-- Provided records follows --
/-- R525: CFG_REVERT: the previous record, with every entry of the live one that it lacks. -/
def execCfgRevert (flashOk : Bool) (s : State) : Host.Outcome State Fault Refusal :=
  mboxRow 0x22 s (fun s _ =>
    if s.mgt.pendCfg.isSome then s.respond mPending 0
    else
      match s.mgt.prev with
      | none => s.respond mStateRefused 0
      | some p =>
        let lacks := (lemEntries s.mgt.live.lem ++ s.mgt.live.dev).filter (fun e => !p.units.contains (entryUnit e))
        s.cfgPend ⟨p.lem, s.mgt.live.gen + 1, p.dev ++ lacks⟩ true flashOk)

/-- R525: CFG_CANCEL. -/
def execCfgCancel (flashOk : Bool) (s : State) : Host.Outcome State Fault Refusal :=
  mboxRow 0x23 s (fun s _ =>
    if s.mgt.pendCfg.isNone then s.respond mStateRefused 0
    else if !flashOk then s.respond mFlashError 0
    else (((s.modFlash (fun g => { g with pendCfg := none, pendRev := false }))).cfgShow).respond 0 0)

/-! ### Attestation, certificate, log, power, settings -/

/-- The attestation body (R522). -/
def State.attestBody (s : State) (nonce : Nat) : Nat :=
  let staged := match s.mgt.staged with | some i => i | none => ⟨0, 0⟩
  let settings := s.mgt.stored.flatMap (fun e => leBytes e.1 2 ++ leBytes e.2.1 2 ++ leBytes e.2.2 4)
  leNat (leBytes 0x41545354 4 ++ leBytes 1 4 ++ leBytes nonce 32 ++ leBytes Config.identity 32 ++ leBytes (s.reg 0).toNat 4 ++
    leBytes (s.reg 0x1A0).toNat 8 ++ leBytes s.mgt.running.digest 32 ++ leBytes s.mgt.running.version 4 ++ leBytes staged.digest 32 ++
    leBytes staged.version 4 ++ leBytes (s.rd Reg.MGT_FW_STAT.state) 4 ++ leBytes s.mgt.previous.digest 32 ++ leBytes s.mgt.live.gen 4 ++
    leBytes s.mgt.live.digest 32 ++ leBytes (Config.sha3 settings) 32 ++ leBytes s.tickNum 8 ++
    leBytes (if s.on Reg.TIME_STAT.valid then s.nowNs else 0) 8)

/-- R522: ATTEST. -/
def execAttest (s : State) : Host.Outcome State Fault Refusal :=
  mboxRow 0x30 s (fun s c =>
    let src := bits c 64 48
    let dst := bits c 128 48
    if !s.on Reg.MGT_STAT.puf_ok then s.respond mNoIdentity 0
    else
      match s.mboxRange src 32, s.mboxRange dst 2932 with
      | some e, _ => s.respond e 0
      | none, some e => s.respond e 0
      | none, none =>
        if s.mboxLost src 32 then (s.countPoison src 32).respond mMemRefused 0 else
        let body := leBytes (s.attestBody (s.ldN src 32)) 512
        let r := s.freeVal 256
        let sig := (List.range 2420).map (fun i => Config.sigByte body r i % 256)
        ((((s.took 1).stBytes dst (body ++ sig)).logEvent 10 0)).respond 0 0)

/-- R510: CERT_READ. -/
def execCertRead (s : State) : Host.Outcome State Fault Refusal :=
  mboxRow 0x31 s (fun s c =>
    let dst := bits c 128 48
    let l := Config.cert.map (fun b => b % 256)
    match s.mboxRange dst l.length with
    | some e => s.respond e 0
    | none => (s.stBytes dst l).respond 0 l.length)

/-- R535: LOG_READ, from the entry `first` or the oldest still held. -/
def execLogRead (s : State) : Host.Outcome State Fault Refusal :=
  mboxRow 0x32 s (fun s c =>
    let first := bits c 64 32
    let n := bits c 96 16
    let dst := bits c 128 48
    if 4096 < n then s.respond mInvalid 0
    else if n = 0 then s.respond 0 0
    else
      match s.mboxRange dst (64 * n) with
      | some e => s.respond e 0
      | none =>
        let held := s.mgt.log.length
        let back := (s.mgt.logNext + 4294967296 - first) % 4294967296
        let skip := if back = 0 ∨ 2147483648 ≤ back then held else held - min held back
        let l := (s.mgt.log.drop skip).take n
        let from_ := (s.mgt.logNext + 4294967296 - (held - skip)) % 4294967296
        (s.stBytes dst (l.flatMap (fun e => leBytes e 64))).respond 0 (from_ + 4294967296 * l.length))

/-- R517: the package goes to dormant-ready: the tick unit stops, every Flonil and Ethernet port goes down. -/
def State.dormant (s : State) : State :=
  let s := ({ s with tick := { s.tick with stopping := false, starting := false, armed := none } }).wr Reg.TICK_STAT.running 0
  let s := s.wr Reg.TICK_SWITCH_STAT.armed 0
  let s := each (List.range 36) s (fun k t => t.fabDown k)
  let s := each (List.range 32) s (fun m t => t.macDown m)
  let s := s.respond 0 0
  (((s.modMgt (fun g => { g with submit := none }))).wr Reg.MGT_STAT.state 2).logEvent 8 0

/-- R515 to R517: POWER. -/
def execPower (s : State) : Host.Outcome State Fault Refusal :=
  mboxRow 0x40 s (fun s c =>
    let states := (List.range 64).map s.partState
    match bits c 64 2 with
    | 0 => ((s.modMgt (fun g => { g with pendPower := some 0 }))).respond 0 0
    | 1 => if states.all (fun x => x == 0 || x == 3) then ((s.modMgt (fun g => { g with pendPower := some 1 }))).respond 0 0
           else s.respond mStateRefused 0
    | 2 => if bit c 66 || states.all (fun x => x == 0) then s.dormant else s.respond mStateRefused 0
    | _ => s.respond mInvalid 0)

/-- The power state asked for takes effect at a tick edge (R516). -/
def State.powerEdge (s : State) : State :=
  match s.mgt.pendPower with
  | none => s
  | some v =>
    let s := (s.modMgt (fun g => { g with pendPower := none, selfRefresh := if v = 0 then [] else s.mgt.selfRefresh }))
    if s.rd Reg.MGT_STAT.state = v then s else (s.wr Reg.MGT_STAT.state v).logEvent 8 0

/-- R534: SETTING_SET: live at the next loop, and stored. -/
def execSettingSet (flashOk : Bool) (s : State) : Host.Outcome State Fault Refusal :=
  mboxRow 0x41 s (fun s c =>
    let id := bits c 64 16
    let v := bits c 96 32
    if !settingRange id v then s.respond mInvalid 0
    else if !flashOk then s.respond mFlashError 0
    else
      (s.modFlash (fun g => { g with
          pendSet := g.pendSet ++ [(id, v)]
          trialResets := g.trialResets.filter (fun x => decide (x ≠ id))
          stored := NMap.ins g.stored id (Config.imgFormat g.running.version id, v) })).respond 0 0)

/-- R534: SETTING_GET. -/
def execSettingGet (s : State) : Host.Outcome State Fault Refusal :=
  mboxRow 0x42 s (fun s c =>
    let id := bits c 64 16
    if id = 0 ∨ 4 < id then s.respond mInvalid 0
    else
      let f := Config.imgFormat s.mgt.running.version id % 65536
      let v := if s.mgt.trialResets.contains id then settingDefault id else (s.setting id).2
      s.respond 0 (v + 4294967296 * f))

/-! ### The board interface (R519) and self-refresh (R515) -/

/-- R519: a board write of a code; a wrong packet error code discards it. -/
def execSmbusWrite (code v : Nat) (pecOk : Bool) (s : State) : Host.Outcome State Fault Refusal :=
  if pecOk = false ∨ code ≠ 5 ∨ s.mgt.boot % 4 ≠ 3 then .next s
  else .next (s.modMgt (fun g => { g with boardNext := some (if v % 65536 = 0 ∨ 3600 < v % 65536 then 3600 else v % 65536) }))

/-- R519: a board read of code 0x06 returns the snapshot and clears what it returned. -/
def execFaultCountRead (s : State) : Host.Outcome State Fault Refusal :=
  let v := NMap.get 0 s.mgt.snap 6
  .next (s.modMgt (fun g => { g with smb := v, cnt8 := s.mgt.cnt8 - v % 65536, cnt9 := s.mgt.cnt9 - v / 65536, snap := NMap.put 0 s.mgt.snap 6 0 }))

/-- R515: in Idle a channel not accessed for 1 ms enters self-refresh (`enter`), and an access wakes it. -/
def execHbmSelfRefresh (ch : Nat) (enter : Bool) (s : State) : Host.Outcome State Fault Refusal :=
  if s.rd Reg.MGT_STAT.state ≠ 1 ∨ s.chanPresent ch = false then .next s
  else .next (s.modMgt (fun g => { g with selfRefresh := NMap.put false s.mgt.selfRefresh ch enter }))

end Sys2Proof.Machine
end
-- Provided records concluded --
What is needed is an exact copy of the entries above, from the first line through the line holding "match s.mgt.prev with", with both of those lines kept; please give nothing else.

/-- R525: CFG_REVERT: the previous record, with every entry of the live one that it lacks. -/
def execCfgRevert (flashOk : Bool) (s : State) : Host.Outcome State Fault Refusal :=
  mboxRow 0x22 s (fun s _ =>
    if s.mgt.pendCfg.isSome then s.respond mPending 0
    else
      match s.mgt.prev with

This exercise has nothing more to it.